=== Source data ===

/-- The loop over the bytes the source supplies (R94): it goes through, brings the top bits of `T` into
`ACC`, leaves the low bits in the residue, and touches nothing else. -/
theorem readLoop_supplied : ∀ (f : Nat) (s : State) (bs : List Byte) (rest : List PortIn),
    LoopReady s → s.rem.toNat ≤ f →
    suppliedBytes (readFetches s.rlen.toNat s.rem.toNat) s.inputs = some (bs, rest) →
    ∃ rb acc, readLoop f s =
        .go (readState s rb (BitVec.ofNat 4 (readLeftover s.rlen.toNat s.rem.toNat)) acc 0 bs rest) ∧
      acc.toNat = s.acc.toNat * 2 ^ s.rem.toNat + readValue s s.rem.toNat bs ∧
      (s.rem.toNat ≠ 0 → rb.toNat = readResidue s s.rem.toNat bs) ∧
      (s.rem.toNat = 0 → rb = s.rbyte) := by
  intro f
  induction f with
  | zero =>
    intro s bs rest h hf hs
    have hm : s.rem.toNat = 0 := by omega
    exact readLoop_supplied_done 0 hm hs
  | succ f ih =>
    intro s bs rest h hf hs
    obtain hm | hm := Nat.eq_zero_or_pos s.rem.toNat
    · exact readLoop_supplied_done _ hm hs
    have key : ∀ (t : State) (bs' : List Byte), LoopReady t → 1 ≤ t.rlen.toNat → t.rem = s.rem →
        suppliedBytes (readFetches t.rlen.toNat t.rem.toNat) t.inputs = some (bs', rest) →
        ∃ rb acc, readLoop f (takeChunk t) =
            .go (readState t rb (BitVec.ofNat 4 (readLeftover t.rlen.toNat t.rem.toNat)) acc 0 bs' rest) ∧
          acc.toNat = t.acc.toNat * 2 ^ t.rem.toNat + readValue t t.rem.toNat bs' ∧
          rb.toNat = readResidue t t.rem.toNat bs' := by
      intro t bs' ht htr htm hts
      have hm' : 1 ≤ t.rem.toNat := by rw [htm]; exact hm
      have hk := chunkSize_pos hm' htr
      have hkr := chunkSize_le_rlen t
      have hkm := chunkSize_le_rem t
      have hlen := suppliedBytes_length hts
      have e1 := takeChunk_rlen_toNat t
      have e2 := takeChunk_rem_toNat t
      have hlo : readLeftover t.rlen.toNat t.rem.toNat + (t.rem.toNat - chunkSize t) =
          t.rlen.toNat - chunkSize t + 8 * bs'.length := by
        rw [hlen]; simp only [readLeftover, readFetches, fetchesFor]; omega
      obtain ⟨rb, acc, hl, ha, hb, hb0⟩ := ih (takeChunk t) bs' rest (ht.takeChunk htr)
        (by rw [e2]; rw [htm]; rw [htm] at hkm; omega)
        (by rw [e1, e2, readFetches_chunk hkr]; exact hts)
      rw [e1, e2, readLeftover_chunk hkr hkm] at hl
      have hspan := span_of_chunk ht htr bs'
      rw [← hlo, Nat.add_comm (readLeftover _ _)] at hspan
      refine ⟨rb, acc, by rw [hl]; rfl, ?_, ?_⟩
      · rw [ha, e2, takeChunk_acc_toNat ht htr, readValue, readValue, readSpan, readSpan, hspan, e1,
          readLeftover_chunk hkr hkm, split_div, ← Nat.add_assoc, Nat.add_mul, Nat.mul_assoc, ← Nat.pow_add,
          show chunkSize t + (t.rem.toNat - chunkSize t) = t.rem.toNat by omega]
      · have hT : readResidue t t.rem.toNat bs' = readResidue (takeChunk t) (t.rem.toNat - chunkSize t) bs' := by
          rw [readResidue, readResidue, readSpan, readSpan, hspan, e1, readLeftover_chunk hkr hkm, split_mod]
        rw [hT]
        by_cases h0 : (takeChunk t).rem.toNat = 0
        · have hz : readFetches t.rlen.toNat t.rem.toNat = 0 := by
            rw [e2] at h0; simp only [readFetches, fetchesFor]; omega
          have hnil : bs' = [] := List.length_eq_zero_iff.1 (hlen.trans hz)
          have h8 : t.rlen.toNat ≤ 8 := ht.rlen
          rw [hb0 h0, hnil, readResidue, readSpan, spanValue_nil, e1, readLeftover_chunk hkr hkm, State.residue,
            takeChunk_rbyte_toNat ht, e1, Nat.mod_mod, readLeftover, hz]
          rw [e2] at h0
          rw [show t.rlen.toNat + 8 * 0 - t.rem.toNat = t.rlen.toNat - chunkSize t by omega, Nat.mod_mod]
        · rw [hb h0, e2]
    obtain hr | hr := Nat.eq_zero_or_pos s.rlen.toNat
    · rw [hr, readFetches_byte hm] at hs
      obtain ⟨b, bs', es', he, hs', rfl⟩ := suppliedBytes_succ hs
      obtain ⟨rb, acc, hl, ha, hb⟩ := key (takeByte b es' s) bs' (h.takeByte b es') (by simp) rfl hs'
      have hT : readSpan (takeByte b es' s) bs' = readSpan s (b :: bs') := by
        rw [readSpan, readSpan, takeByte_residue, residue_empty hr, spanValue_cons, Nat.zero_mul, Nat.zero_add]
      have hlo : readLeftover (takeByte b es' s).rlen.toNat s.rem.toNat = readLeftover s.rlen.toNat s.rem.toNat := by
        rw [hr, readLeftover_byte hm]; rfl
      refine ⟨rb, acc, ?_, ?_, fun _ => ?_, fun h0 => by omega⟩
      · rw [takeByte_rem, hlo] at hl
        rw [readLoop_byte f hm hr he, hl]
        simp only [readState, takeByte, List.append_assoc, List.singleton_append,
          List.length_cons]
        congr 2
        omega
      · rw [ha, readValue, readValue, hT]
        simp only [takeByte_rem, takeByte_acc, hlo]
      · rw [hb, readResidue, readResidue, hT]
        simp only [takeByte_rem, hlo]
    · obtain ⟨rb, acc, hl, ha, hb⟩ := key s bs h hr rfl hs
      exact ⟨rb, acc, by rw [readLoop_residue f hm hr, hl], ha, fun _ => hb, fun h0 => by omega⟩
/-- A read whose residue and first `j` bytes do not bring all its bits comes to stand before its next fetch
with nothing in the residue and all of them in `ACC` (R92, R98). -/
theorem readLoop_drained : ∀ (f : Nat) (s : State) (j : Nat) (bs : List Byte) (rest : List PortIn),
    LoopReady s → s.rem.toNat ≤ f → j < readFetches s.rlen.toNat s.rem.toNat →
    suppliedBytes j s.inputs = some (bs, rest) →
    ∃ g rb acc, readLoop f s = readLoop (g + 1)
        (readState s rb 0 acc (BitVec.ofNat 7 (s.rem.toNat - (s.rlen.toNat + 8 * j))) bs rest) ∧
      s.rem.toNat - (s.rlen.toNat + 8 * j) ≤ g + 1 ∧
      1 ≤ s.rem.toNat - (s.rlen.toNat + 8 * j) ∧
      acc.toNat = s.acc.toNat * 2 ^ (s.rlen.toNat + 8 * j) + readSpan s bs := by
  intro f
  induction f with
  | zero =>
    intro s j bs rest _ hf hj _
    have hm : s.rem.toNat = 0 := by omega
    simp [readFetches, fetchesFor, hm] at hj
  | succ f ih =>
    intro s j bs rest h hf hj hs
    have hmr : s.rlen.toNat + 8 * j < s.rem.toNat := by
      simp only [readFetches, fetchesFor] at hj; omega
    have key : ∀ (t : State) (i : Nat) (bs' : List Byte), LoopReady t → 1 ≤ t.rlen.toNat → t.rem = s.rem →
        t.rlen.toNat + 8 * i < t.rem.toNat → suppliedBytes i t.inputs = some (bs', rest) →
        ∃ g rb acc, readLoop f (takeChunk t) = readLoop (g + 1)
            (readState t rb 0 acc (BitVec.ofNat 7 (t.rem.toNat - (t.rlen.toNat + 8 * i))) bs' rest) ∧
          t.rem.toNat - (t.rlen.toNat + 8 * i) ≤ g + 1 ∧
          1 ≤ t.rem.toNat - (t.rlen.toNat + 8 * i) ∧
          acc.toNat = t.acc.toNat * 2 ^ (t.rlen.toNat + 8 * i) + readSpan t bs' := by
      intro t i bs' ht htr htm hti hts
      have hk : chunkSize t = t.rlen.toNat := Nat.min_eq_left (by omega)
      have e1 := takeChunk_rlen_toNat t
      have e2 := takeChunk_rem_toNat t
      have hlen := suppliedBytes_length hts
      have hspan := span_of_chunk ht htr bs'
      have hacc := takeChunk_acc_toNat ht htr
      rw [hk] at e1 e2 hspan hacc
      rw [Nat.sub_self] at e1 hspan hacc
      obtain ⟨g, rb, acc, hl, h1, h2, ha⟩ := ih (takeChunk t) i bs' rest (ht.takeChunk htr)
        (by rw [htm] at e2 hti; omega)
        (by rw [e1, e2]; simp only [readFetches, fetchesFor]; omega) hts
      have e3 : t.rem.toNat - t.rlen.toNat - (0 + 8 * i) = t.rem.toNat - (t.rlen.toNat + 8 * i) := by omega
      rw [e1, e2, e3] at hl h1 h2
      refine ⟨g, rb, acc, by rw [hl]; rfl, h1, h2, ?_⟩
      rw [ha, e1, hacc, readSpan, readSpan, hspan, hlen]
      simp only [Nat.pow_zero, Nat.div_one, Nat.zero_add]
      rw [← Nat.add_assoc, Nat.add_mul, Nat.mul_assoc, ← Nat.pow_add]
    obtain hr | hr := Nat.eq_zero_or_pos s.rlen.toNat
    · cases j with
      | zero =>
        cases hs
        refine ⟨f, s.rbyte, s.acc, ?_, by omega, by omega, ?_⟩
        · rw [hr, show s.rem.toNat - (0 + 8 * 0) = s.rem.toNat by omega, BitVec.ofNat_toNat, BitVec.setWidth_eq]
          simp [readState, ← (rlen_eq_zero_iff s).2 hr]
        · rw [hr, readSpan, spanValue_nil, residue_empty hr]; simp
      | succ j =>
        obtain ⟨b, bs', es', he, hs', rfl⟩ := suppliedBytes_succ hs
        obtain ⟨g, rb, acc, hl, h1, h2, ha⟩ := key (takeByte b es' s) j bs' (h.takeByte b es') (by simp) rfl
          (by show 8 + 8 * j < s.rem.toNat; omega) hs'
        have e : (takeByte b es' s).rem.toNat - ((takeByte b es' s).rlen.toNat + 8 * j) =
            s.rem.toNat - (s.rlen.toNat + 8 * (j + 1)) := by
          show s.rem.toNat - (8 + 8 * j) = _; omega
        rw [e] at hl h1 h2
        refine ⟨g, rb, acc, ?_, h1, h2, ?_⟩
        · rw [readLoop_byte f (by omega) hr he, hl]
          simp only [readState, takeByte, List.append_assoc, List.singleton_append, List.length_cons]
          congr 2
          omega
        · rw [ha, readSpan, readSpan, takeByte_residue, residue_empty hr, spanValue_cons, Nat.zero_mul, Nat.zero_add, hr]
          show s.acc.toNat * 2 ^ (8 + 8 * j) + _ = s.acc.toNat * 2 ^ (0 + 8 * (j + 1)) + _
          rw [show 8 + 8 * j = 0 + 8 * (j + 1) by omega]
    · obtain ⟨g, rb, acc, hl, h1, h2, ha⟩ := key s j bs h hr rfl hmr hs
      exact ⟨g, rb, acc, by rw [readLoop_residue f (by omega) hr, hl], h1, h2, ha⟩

===
=== Source data ===

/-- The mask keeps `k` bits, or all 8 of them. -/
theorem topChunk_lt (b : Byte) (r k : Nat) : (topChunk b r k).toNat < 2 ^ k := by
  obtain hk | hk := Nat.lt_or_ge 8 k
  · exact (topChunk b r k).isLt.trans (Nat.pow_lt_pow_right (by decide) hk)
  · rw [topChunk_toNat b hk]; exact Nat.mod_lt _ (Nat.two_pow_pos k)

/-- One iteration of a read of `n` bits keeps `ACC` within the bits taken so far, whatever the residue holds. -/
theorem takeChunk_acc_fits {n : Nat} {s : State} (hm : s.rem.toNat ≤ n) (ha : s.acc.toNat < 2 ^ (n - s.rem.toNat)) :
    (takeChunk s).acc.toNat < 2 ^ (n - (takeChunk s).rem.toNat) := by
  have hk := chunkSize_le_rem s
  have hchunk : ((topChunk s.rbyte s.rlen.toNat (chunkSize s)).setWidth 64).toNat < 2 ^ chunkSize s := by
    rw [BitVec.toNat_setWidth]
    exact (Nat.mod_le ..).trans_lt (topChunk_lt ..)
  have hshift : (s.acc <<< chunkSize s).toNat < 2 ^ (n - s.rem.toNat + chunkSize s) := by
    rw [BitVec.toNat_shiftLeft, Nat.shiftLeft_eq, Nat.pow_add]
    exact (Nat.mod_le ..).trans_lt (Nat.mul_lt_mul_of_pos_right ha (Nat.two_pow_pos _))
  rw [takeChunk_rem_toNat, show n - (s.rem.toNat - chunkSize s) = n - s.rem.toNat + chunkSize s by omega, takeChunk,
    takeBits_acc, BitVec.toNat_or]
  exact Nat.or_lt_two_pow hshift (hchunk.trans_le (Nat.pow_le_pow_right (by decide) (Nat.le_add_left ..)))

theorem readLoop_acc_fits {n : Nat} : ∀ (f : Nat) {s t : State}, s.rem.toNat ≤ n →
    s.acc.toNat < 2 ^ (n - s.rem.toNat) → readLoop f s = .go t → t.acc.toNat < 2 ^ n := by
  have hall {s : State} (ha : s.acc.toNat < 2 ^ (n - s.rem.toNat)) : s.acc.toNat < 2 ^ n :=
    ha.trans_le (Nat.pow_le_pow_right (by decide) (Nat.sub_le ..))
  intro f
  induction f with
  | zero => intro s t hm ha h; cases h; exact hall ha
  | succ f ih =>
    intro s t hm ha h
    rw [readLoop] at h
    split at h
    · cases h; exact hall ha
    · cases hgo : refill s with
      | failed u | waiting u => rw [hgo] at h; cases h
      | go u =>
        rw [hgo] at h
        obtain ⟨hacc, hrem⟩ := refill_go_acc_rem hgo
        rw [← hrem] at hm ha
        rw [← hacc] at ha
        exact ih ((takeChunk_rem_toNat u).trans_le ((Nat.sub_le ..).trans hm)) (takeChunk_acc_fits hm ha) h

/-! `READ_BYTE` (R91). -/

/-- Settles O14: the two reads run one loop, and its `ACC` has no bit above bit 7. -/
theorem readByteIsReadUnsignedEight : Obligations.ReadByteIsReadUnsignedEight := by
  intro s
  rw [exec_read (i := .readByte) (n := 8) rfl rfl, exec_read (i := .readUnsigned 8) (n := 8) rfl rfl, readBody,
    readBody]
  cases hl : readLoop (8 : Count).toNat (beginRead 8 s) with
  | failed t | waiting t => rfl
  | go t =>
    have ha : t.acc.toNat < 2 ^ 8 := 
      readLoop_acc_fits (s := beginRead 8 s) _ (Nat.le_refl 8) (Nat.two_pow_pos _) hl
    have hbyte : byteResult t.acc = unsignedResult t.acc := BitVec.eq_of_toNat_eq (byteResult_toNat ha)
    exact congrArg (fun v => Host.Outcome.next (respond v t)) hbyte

===

Among the records above, a stretch begins at the line containing "obtain ⟨rb, acc, hl, ha, hb⟩ := key (takeByte" and ends at the line containing "1 ≤ s.rem.toNat". Restate that stretch word for word, and nothing else.

      obtain ⟨rb, acc, hl, ha, hb⟩ := key (takeByte b es' s) bs' (h.takeByte b es') (by simp) rfl hs'
      have hT : readSpan (takeByte b es' s) bs' = readSpan s (b :: bs') := by
        rw [readSpan, readSpan, takeByte_residue, residue_empty hr, spanValue_cons, Nat.zero_mul, Nat.zero_add]
      have hlo : readLeftover (takeByte b es' s).rlen.toNat s.rem.toNat = readLeftover s.rlen.toNat s.rem.toNat := by
        rw [hr, readLeftover_byte hm]; rfl
      refine ⟨rb, acc, ?_, ?_, fun _ => ?_, fun h0 => by omega⟩
      · rw [takeByte_rem, hlo] at hl
        rw [readLoop_byte f hm hr he, hl]
        simp only [readState, takeByte, List.append_assoc, List.singleton_append,
          List.length_cons]
        congr 2
        omega
      · rw [ha, readValue, readValue, hT]
        simp only [takeByte_rem, takeByte_acc, hlo]
      · rw [hb, readResidue, readResidue, hT]
        simp only [takeByte_rem, hlo]
    · obtain ⟨rb, acc, hl, ha, hb⟩ := key s bs h hr rfl hs
      exact ⟨rb, acc, by rw [readLoop_residue f hm hr, hl], ha, fun _ => hb, fun h0 => by omega⟩
/-- A read whose residue and first `j` bytes do not bring all its bits comes to stand before its next fetch
with nothing in the residue and all of them in `ACC` (R92, R98). -/
theorem readLoop_drained : ∀ (f : Nat) (s : State) (j : Nat) (bs : List Byte) (rest : List PortIn),
    LoopReady s → s.rem.toNat ≤ f → j < readFetches s.rlen.toNat s.rem.toNat →
    suppliedBytes j s.inputs = some (bs, rest) →
    ∃ g rb acc, readLoop f s = readLoop (g + 1)
        (readState s rb 0 acc (BitVec.ofNat 7 (s.rem.toNat - (s.rlen.toNat + 8 * j))) bs rest) ∧
      s.rem.toNat - (s.rlen.toNat + 8 * j) ≤ g + 1 ∧
      1 ≤ s.rem.toNat - (s.rlen.toNat + 8 * j) ∧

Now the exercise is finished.